Retrieve the job result from HDFS
To inspect the file, you can copy it from HDFS to the local file system. Alternatively, you can use the command
hadoop@ubuntu:/usr/local/hadoop$ bin/hadoop dfs -cat gutenberg-output/part-r-00000
to read the file directly from HDFS without copying it to the local file system. In this tutorial, we will copy the results to the local file system though.
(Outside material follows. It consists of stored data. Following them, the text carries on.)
/-- TKN beside its registers and the firmware's side of it. The pads: ILK_IN with the tick of its last release, the tick since
which both lines are asserted (R361-R363). Heartbeats: the paths, the partner's last block, `down`, the highest token seen,
the tick of the start (R364-R369). The link: the last cycle frame received or sent, whether the module's slot is taken, a
back-off's end, the admission table by slot and the window centres by member, what a refused admission bars (R378-R384), the
last `iseq` by slot, items that repeat. The stream: kept records, the offsets of the first kept octet, of the head, of the
next octet to send, of the partner's `ack` with the cycle it advanced in; on the standby the octets received but not yet a
record, the next offset expected, whether a snapshot is complete, whether one is wanted, essential records skipped (R386-R388).
`essential` says that one of the skipped was; `gapAt` is the tick of a gap not yet filled; the last zone states by zone.
Roles: the tick a role's timer started, whether the second wait of R371 runs, a split that has not been resolved, the handover
in hand and the path at which the switch came, `pmark`, `side_dup` (R374), the timetable after that of the last `stale_beacon`, the event items kept for the switch
(R371-R390). -/
structure TknState where
  stream : List StreamRec := []
  sseq : Nat := 0
  ilkIn : Bool := false
  inSince : Nat := 0
  bothSince : Option Nat := none
  sl : HbPath := {}
  fb : HbPath := {}
  partner : Option (List Byte) := none
  down : Bool := false
  seen : Nat := 0
  runAt : Nat := 0
  hoNow : Bool := false
  cycAt : Nat := 0
  cycNo : Nat := 0
  cycMine : Bool := false
  taken : Bool := false
  backoff : Option Nat := none
  admUid : List (Nat × Nat) := []
  fcs : List (Nat × Nat) := []
  barred : Bool := false
  missed : Bool := true
  iseqs : List (Nat × Nat) := []
  iseq : Nat := 0
  items : List LinkItem := []
  base : Nat := 0
  sent : Nat := 0
  ack : Nat := 0
  ackAt : Nat := 0
  rx : List Byte := []
  expect : Nat := 0
  synced : Bool := false
  wantSnap : Bool := false
  skipped : Nat := 0
  essential : Bool := false
  gapAt : Option Nat := none
  zstates : List (Nat × List Byte) := []
  roleAt : Nat := 0
  waiting : Bool := false
  split : Bool := false
  partnerFb0 : Nat := 0
  handover : Bool := false
  switched : Option Nat := none
  pmark : Nat := 0
  sideDup : Bool := false
  staleAt : Nat := 0
  keptItems : List (List Byte) := []
  deriving DecidableEq, Repr

/-! ### KVT -/

/-- A slot of the vault: kind and usage of R502, the content in clear, the generation of R490. -/
structure Slot where
  kind : Nat := 0
  usage : Nat := 0
  gen : Nat := 0
  key : List Byte := []
  deriving DecidableEq, Repr

/-- The epoch key in a cipher context, the slot it descends from and that slot's generation then (R490, R496). -/
structure CtxKey where
  slot : Nat
  gen : Nat
  key : List Byte
  deriving DecidableEq, Repr

/-- A KVT command that runs (R500): its descriptor, the slot's content and generation at the start, and its result and
check code once it has ended but not been published. -/
structure KvtJob where
  addr : Nat
  op : Nat
  slot : Nat
  flags : Nat
  len : Nat
  src : Nat
  dst : Nat
  aux : Nat
  aux2 : Nat
  gen : Nat
  key : List Byte
  result : Option (Nat × Nat) := none
  deriving DecidableEq, Repr

/-- The certificate parts held until all have come (R505). -/
structure CertParts where
  count : Nat := 0
  last : Nat := 0
  parts : List (Nat × List Byte) := []
  deriving DecidableEq, Repr

/-- KVT beside its registers: the enrolment whose root key stands (R483), the epoch keys of contexts 0 and 1, the link key
cache most recently used first (R493), the running command, the kept digest's message (R499), a failed health test, the
certificate parts, the hop key of the loaded table (R488), and a zeroize that TTE has not yet followed (R143). -/
structure VaultState where
  rk : Option Nat := none
  ctx0 : Option CtxKey := none
  ctx1 : Option CtxKey := none
  cache : List (Nat × List Byte) := []
  job : Option KvtJob := none
  sha : List Byte := []
  unhealthy : Bool := false
  parts : CertParts := {}
  hop : Option (List Byte) := none
  zeroed : Bool := false
  deriving DecidableEq, Repr

/-! ### The fault manager -/

/-- A standing fault (R557): code, source, network seconds of its raise, the tick since which its condition is absent, and
whether its handler has run or waits in the queue (R558). -/
structure FaultEntry where
  code : Nat
  source : Nat
  since : Nat
  gone : Option Nat
  handled : Bool
  deriving DecidableEq, Repr

/-- The fault manager: E:0002 in order of raising, the standing faults it has no place for, the handler that runs with
its start tick, the waiting handlers, escalation (R557-R559). -/
structure FaultState where
  list : List FaultEntry := []
  unlisted : List FaultEntry := []
  running : Option (Nat × Nat × Nat) := none
  queue : List (Nat × Nat) := []
  escalated : Bool := false
  deriving DecidableEq, Repr

/-! ### RFE -/

/-- A frame granted to a chain or on air: its band, whether it is a beacon, its airtime in µs, the network times in ns of
its first bit and of the end of its ramp-down, the power code it is sent at, and its PSDU (R90-R97). -/
structure AirTx where
  chain : Nat
  chan : Nat
  band : Nat
  beacon : Bool
  airtime : Nat
  start : Nat
  finish : Nat
  power : Nat
  psdu : List Byte
  deriving DecidableEq, Repr

/-- RFE beside its registers and the firmware's side of it: the chain and channel of every frame granted in this path (R91),
the frames granted or on air, the duty buckets by 60 × (4 × band + chain) + minute mod 60 with the current minute (R97, R98),
whether this path and the one before are listened (R117), the evaluation in progress: up paths and headers detected (R102),
the channel floors (R102), the exclusions in a row by element (branches 0, 1; chains 2-5) and the timetable of the last
re-admission (R103), the tick at which a stop ends (R95), and the test transmission's end and mode to return to (R431). -/
structure RfeState where
  granted : List (Nat × Nat) := []
  air : List AirTx := []
  duty : List (Nat × Nat) := []
  minute : Nat := 0
  listened : Bool := false
  listenedBefore : Bool := false
  evalPaths : Nat := 0
  detA : Nat := 0
  detB : Nat := 0
  floorA : List (Nat × Int) := []
  floorB : List (Nat × Int) := []
  excl : List (Nat × Nat) := []
  readmitAt : Nat := 0
  stopAt : Option Nat := none
  test : Option (Nat × Nat) := none
  deriving DecidableEq, Repr

/-! ### TTE -/

/-- A cell of the path in hand: its channel, offset (0xFF for a join cell), kind as the cell tag numbers it, owner, and
whether the module listens in it (R113-R117, R124). -/
structure Cell where
  chan : Nat
  off : Nat
  kind : Nat
  owner : Nat
  listen : Bool
  deriving DecidableEq, Repr

/-- A replay window of R167: the highest counter accepted and its bits. -/
structure Window where
  h : Nat
  w : Nat
  deriving DecidableEq, Repr

/-- An acknowledgement item that waits, with the down paths it has waited through (R127). -/
structure AckItem where
  item : List Byte
  waited : Nat
  deriving DecidableEq, Repr

/-- A fast-path frame that TTE builds for a lane: its group and items (R134, R151). -/
structure FastFrame where
  lane : Nat
  group : Nat
  items : List (List Byte)
  deriving DecidableEq, Repr

/-- TTE beside its registers: a stop that waits for the next boundary, an opening that waits (R141, R143), the cells of
this path and of the one before with the owners heard in their report cells (R124, R126), the acknowledgement items by lane
and the fast-path frames, the replay windows by sender and key, the highest join counters by EUI-64, the last beacon path by
CSI (R167), the silent FIFO oldest first and the number of nodes with the silent bit (R126), the countdown that beacons
carry (R172), and the low 16 bits of the counter of the last frame sent under a link key by 16 × short + type (R147). -/
structure TteState where
  stopping : Bool := false
  opening : Bool := false
  cells : List Cell := []
  cellsBefore : List Cell := []
  heard : List Nat := []
  heardBefore : List Nat := []
  acks : List (Nat × AckItem) := []
  fast : List FastFrame := []
  windows : List (Nat × Window) := []
  joins : List (Nat × Nat) := []
  beacons : List (Nat × Nat) := []
  silent : List Nat := []
  silentCount : Nat := 0
  cd : Nat := 0
  sent : List (Nat × Nat) := []
  deriving DecidableEq, Repr

/-! ### LFE -/

/-- An inner cycle in progress: its number and the tick of its trigger (R235). -/
structure LfeCycle where
  c : Nat
  started : Nat
  deriving DecidableEq, Repr

/-- LFE beside its registers: the octets of the engine SRAM up to 0x4_FFFF that are not 0 (R250), and the cycle in progress. -/
structure LfeState where
  sram : List (Nat × Byte) := []
  cyc : Option LfeCycle := none
  deriving DecidableEq, Repr

/-! ### SDC -/

/-- One slot of a chain frame: its operation, W1-W16, and for a luminaire Level slot the level and `app` of each channel
(R340-R342, R352). -/
structure SdcSlot where
  op : Nat
  words : List Nat
  levels : List (Nat × Nat)
  deriving DecidableEq, Repr

/-- A frame that waits or shifts: its sequence number, the path at whose boundary it latches, its slots by device. -/
structure SdcFrame where
  seq : Nat
  path : Nat
  slots : List SdcSlot
  deriving DecidableEq, Repr

/-- A channel's transition: the starting level, the latches since word 0 was written, the level at the last latch (R348). -/
structure SdcChan where
  c0 : Nat := 0
  k : Nat := 0
  prev : Nat := 0
  deriving DecidableEq, Repr

/-- A siding: whether it runs (R52), the frame in hand, the next `seq`, the frame latched last (what the devices hold),
whether the statuses that come next are those of the first frame, the matrix row in hand and the tick of its next slot,
and the devices that derate (R346-R356). -/
structure Siding where
  runs : Bool := false
  frame : Option SdcFrame := none
  seq : Nat := 0
  shown : Option SdcFrame := none
  fresh : Bool := true
  row : Nat := 0
  rowAt : Nat := 0
  derated : List Nat := []
  deriving DecidableEq, Repr

/-- SDC beside its registers: the table memory by address (words that differ from reset, R358), channels and sidings. -/
structure SdcState where
  tab : List (Nat × Nat) := []
  chans : List (Nat × SdcChan) := []
  sidings : List (Nat × Siding) := []
  deriving DecidableEq, Repr

/-! ### MTR -/

/-- The four energy registers of an element or feeder, in units of 2^-62 µW × 5 ns: 720,000,000 × 2^62 of them are one nWh
(R302, R310). -/
structure Energy where
  ai : Nat := 0
  ae : Nat := 0
  qp : Nat := 0
  qn : Nat := 0
  deriving DecidableEq, Repr

/-- The sums of a 1 s window of an element: cycles, samples, squares of voltage and current, products, and whether a fault
cycle fell in it (R311). -/
structure ElemWin where
  cycles : Nat := 0
  n : Nat := 0
  v2 : Nat := 0
  i2 : Nat := 0
  p : Int := 0
  q : Int := 0
  bad : Bool := false
  deriving DecidableEq, Repr

/-- The sums of a 1 s window of a feeder: cycles, samples, squares of the neutral and residual currents, valid cycles and
their samples, whether a pseudo-cycle or a fault cycle fell in it. -/
structure FeederWin where
  cycles : Nat := 0
  n : Nat := 0
  n2 : Nat := 0
  r2 : Nat := 0
  vcyc : Nat := 0
  vsmp : Nat := 0
  pseudo : Bool := false
  bad : Bool := false
  deriving DecidableEq, Repr

/-- The samples of an input in a 1 s window: their number, sum, sum of squares, the last `s`. -/
structure InputWin where
  n : Nat := 0
  sum : Int := 0
  sq : Nat := 0
  last : Int := 0
  deriving DecidableEq, Repr

/-- A close that waits for the cycle end (R315, R316). -/
structure ClosePend where
  stop : Nat
  locked : Bool
  forced : Bool
  deriving DecidableEq, Repr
hadoop@ubuntu:/usr/local/hadoop$ mkdir /tmp/gutenberg-output
hadoop@ubuntu:/usr/local/hadoop$ bin/hadoop dfs -getmerge gutenberg-output /tmp/gutenberg-output
hadoop@ubuntu:/usr/local/hadoop$ head /tmp/gutenberg-output/gutenberg-output
"(Lo)cra" 1
"1490 1
"1498," 1
"35" 1
"40," 1
"A 2
"AS-IS". 1
"A_ 1
"Absoluti 1
"Alack! 1
hadoop@ubuntu:/usr/local/hadoop$
Note that in this specific output the quote signs (") enclosing the words in the head output above have not been inserted by Hadoop. They are the result of the word tokenizer used in the WordCount example, and in this case they matched the beginning of a quote in the ebook texts. Just inspect the part-00000 file further to see it for yourself.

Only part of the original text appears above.